A gradient descent is used to solve optimization problems, those arise in many m...

A gradient descent is used to solve optimization problems, those arise in many many cases unrelated to ML. Please research a little the history of this field, and notice how it predates ML by decades (even 180 years in the case of the gradient descent specifically).

A great deal of applied mathematics is related to finding a minimum or maximum quantity of something. There are not always constructive methods, sometimes (often) there's no better way than to step through a generic optimization method.

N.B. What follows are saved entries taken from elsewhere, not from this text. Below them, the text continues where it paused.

/-- What a member does in one lane. -/
structure LaneOut where
  lane : Nat
  res  : LaneRes
  fin  : LaneEnd := .next
deriving DecidableEq, Repr

/-- What a member does: in each lane whose guard is true, and once for the flight. -/
structure Outs where
  lanes  : List LaneOut
  fwrites : List SWrite := []
  /-- FREE: the registers above 16 go with the commit (R218). -/
  lower  : Bool := false
deriving DecidableEq, Repr

/-- Where a member executes: its core, its flight's key, the flight and its run. -/
structure Here where
  c   : Nat
  fid : Nat
  f   : Flight
  r   : Run
deriving DecidableEq, Repr

/-- What an instruction asks of the checks of R47 beyond its `OpSpec`. -/
structure Mode where
  /-- It needs steward or firmware privilege (R354). -/
  priv : Bool := false
  /-- It executes once for the bundle and its guard obeys R36 (R179, R354). -/
  once : Bool := false
  /-- Its latency is pending (R115). -/
  long : Bool := false
deriving DecidableEq, Repr

/-- The address of the member in progress, and of the instruction after it. -/
def Run.addr (r : Run) : W57 := r.start + BitVec.ofNat 57 (12 * r.pos)
def Run.after (r : Run) : W57 := r.start + BitVec.ofNat 57 (12 * (r.pos + 1))
def Run.isLast (r : Run) : Bool := r.pos + 1 == r.len

/-- Fill the next latch position of a lane, and stage writes (R41, R42). -/
def Run.fill (r : Run) (l : Nat) (lat : Val) (ws : List SWrite) : Run :=
  { r with
    lat := r.lat.set l (lat :: (r.lat.getD l []).take 1)
    staged := if ws = [] then r.staged else r.staged.set l (r.staged.getD l [] ++ ws) }

/-- A 57-bit address in a 64-bit register: zero-extended. -/
def pcWord (pc : W57) : W64 := pc.setWidth 64

/-- The place of the cursor, when it names a flight with a run in progress. -/
def State.here? (s : State) : Option Here :=
  if s.cur.engine then none
  else
    match s.flight? s.cur.core s.cur.fid with
    | none => none
    | some f =>
      match f.run with
      | none => none
      | some r => some ⟨s.cur.core, s.cur.fid, f, r⟩

/-- sys.poisontok for a trap (R108). -/
def Flight.tokRef (f : Flight) : TokRef → W32
  | .none => 0
  | .tok k => tokWord k (f.tokKind k)
  | .fresh k n => tokWord k n
  | .kind n => tokWord 0 n

/-- Take the traps of some lanes at the member in progress, one after another (R44, R105). -/
def State.laneTraps (s : State) (h : Here) : List (Nat × Nat × Nat × TokRef) → Acc Unit
  | [] => .ok s ()
  | (l, code, opnd, tok) :: rest =>
    let word := match s.flight? h.c h.fid with
      | some f => f.tokRef tok
      | none => 0
    (s.takeTrap h.c h.fid l h.r.start (causeWord code opnd h.r.pos) (pcWord h.r.addr) word).bind fun s _ =>
      s.laneTraps h rest

/-- Whether two of some ranges of bytes overlap. -/
def anyOverlap (len : Nat) : List Nat → Bool
  | [] => false
  | a :: rest => rest.any (fun b => decide (a < b + len ∧ b < a + len)) || anyOverlap len rest

/-- The traps of a bundle in the order in which they store their frames: free where frames overlap (R13, R165). -/
def State.trapOrder (s : State) (h : Here) (xs : List (Nat × Nat × Nat × TokRef)) : List (Nat × Nat × Nat × TokRef) × State :=
  match s.flight? h.c h.fid with
  | none => (xs, s)
  | some f =>
    if anyOverlap 32 (xs.map fun x => (((f.thread x.1).sp &&& ~~~0xF#64) - 32).toNat) then s.shuffle xs.length xs else (xs, s)

/-- The traps among the results of a member. -/
def trapsOf (outs : List LaneOut) : List (Nat × Nat × Nat × TokRef) :=
  outs.filterMap fun o => match o.res with
    | .trap code opnd tok => some (o.lane, code, opnd, tok)
    | .done _ _ => none

/-- The lanes that completed the member, with their latch and writes. -/
def donesOf (outs : List LaneOut) : List (Nat × Val × List SWrite × LaneEnd) :=
  outs.filterMap fun o => match o.res with
    | .trap _ _ _ => none
    | .done lat ws => some (o.lane, lat, ws, o.fin)

/-- A thread goes on at an address with nothing to hold it. -/
def Flight.goOn (f : Flight) (l : Nat) (pc : W57) (h : Hold) (stall : Nat) : Flight :=
  f.setThread l { f.thread l with pc := pc, hold := h, stallTo := stall }

/-- The pending bits that writes of pending latency set, by lane (R45). -/
def pendsOf (dones : List (Nat × Val × List SWrite × LaneEnd)) (fw : List SWrite) : List (Nat × SWrite) :=
  (dones.flatMap fun x => (x.2.2.1.filter SWrite.pends).map fun w => (x.1, w)) ++ (fw.filter SWrite.pends).map fun w => (0, w)

/-- The pending bits of a run that stay set when its lanes are done (R116): those of the lanes that `keep`, and the flight's own when `own` says so. -/
def Run.pendKept (r : Run) (keep : Nat → Bool) (own : Bool) : List (Nat × SWrite) :=
  r.pend.filter fun x => if x.2.shared then own else keep x.1

/-- Those of a run that clear. -/
def Run.pendGone (r : Run) (keep : Nat → Bool) (own : Bool) : List (Nat × SWrite) :=
  r.pend.filter fun x => !(if x.2.shared then own else keep x.1)

/-- Complete one lane at the last member: commit (R42), or wait with the commit kept back. -/
def Flight.finishLane (f : Flight) (r : Run) (key stall : Nat) (x : Nat × Val × List SWrite × LaneEnd) : Flight :=
  let (l, _, ws, fin) := x
  let staged := r.staged.getD l [] ++ ws
  match fin with
  | .next => (f.commit l staged).goOn l r.after .none stall
  | .go pc => (f.commit l staged).goOn l pc .none stall
  | .held h => (f.commit l staged).goOn l r.after h stall
  | .wait w => f.goOn l r.start (w.hold ⟨key, staged, r.pendKept (· == l) true, r.after⟩) stall
  | .exit => f.commit l staged
  | .enter _ => (f.commit l staged).goOn l r.after .none stall
  | .again => f

/-- Whether a run has something to commit when its last member is done. -/
def Run.commits (r : Run) (dones : List (Nat × Val × List SWrite × LaneEnd)) (fw : List SWrite) : Bool :=
  !dones.isEmpty && (!(r.fstaged ++ fw).isEmpty || dones.any fun x => !(r.staged.getD x.1 [] ++ x.2.2.1).isEmpty)

/-- The last member of a run is done and its latency is pending (R42, R115, R116): the run commits as a whole when the event LONG_OP_COMPLETE comes. Until then the
registers that its long members write are pending; a thread of a run of several members waits, since the other registers have no such bit. -/
def Flight.finishLong (f : Flight) (r : Run) (stall : Nat) (yld : Bool) (dones : List (Nat × Val × List SWrite × LaneEnd)) (fw : List SWrite) : Flight :=
  let id := f.nextId
  let own := pendsOf dones fw
  let keep (l : Nat) : Bool := dones.any fun x => x.1 == l
  let f := (f.pendAll false (r.pendGone keep true)).pendAll true own
  let p : PLong := ⟨dones.map fun x => (x.1, r.staged.getD x.1 [] ++ x.2.2.1), r.fstaged ++ fw, r.pendKept keep true ++ own⟩
  let f := { f with nextId := id + 1, run := none, yielded := yld, longs := f.longs.set id p }
  (dones.foldl (fun f x => f.goOn x.1 r.after (if r.pos = 0 then .none else .commit id) stall) f).gcToks

/-- The last member of a run is done and completes (R42): commit in every lane that completed it; the pending bits that its members set clear (R116). -/
def Flight.finishNow (f : Flight) (r : Run) (stall : Nat) (yld : Bool) (dones : List (Nat × Val × List SWrite × LaneEnd)) (fw : List SWrite) : Flight :=
  let commits := dones.any fun x => !x.2.2.2.waits
  let waits := dones.any fun x => x.2.2.2.waits
  let key := f.nextId
  let shared := r.fstaged ++ fw
  let f := f.pendAll false (r.pendGone (fun l => dones.any fun x => x.1 == l && x.2.2.2.waits) (!commits && waits))
  let f := if commits then f.commit 0 shared
    else if waits ∧ shared ≠ [] then { f with heldRuns := f.heldRuns.set key shared } else f
  let f := { f with nextId := f.nextId + 1, run := none, yielded := yld }
  (dones.foldl (fun f x => f.finishLane r key stall x) f).gcToks

/-- The last member of a run is done. -/
def Flight.finishRun (f : Flight) (r : Run) (stall : Nat) (yld long : Bool) (dones : List (Nat × Val × List SWrite × LaneEnd))
    (fw : List SWrite) : Flight :=
  if long && r.commits dones fw then f.finishLong r stall yld dones fw else f.finishNow r stall yld dones fw

/-- Lower a flight's allotment to 16: the registers above are lost, and their tokens with them (R98, R102, R218). -/
def Flight.lower (f : Flight) : Flight :=
  ({ f with allot := 16, freed := true, threads := f.threads.mapV fun _ t => { t with v := t.v.filter fun i _ => i < 16 } }).gcToks

/-- Age order (R190): blocks by admission, then sys.flight. -/
def Flight.age (f : Flight) : Nat := f.block * 256 + f.idx

/-- A member that cannot be performed yet: the run is dropped and starts again later (assumption 4, DESIGN CHOICE). -/
def State.blocked (s : State) (h : Here) (n : Need) : State :=
  (s.setFlight h.c h.fid { h.f.pendAll false h.r.pend with run := none }).request n

/-- Finish a member: `s0` is the state before it, `s` the state with its own effects. -/
def State.finishMember (s0 s : State) (h : Here) (v : View) (long : Bool) (o : Outs) : State :=
  match s.flight? h.c h.fid with
  | none => s
  | some f =>
    let r := h.r
    let idle := (lanesOf r.exec).filter fun l => !(o.lanes.any fun x => x.lane == l)
    let dones := donesOf o.lanes ++ idle.map fun l => (l, Val.zero, [], LaneEnd.next)
    let traps := trapsOf o.lanes
    let done : Acc State :=
      if r.isLast then
        let f := f.finishRun r (s.clock + v.hnt.stall.toNat) (v.hnt.yld || f.yielded) long dones (if dones = [] then [] else o.fwrites)
        let s := s.setFlight h.c h.fid (if o.lower then f.lower else f)
        let (traps, s) := s.trapOrder h traps
        (s.laneTraps h traps).bind fun s _ =>
          let enters := dones.filterMap fun x => x.2.2.2.entry.map fun code => (x.1, code)
          let s := enters.foldl (fun (acc : Acc Unit) x => acc.bind fun s _ =>
            s.takeTrap h.c h.fid x.1 r.after (causeWord x.2 0 r.pos) (pcWord r.addr) 0) (.ok s ())
          s.bind fun s _ =>
            let exits := dones.filterMap fun x => if x.2.2.2 = .exit then some x.1 else none
            let s := exits.foldl (fun (s : State) l => s.exitThread h.c h.fid l) s
            .ok s s
      else
        let r' := dones.foldl (fun (r : Run) x => r.fill x.1 x.2.1 x.2.2.1) r
        let exec := dones.foldl (fun (m : W32) x => m ||| laneBit x.1) 0
        let own := if long then pendsOf dones o.fwrites else []
        let keep (l : Nat) : Bool := dones.any fun x => x.1 == l
        let r' := { r' with exec := exec, pos := r.pos + 1, fstaged := if exec = 0 then [] else r.fstaged ++ o.fwrites
                            pend := r.pendKept keep (exec != 0) ++ own }
        let f := (f.pendAll false (r.pendGone keep (exec != 0))).pendAll true own
        let s := s.setFlight h.c h.fid { f with run := if exec = 0 then none else some r' }
        let (traps, s) := s.trapOrder h traps
        (s.laneTraps h traps).bind fun s _ => .ok s s
    match done with
    | .ok _ s => s.clearFailed
    | .bad _ _ => s0.blocked h .held
    | .wait n => s0.blocked h n

/-- Every thread of a mask traps with one cause at the member in progress. -/
def trapLanes (m : W32) (code opnd : Nat) : Outs := { lanes := (lanesOf m).map fun l => ⟨l, .trap code opnd .none, .next⟩ }

/-- The member in progress waits for the device. -/
def State.keepRun (s : State) (h : Here) : State :=
  match s.flight? h.c h.fid with
  | some f => s.setFlight h.c h.fid { f with run := some { h.r with waiting := true } }
  | none => s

Some quick examples clearly unrelated to ML, and very common as they relate to CAD (everywhere from in silico studies to manufacturing) and computer vision:

- projecting a point on a surface

- fitting a parametric surface through a point cloud

Another example is non-linear PDEs. Some notable cases are Navier-Stoke's equations, non-linear elasticity, or reaction-diffusion. These are used in many industries. To solve non-linear PDEs, a residual is minimized using, typically, quasi-Newton methods (gradient descent's buff cousin). This is because numerical schemes only exist for linear equations, so you must first recast the problem as something linear (or a succession of those, as it were).

By the way, I might add that most PDEs can be equivalently recast as optimization problems.

Yet another is inverse problems: imaging (medical, non destructive testing...), parameter estimation (subsoil imaging), or even shape optimization. Similarly, optimal control. (similar in that it is minimizing a quantity under PDE constraints)

To summarize, almost every time you seek to solve a non-linear equation of any kind (of which there are many completely unrelated to ML), numerical optimization is right around the corner. And when you seek to find "the best" or "the least" or "the most" of something, optimization. Clearly, this is all the time.

I think I've provided a broad enough set of fields with ubiquitous applications, that it is clear optimization is omnipresent and used considerably more often than ML is. As you see, there is no association from optimization to ML or AI, although there is one the other way around. (much like a bird is not a chicken).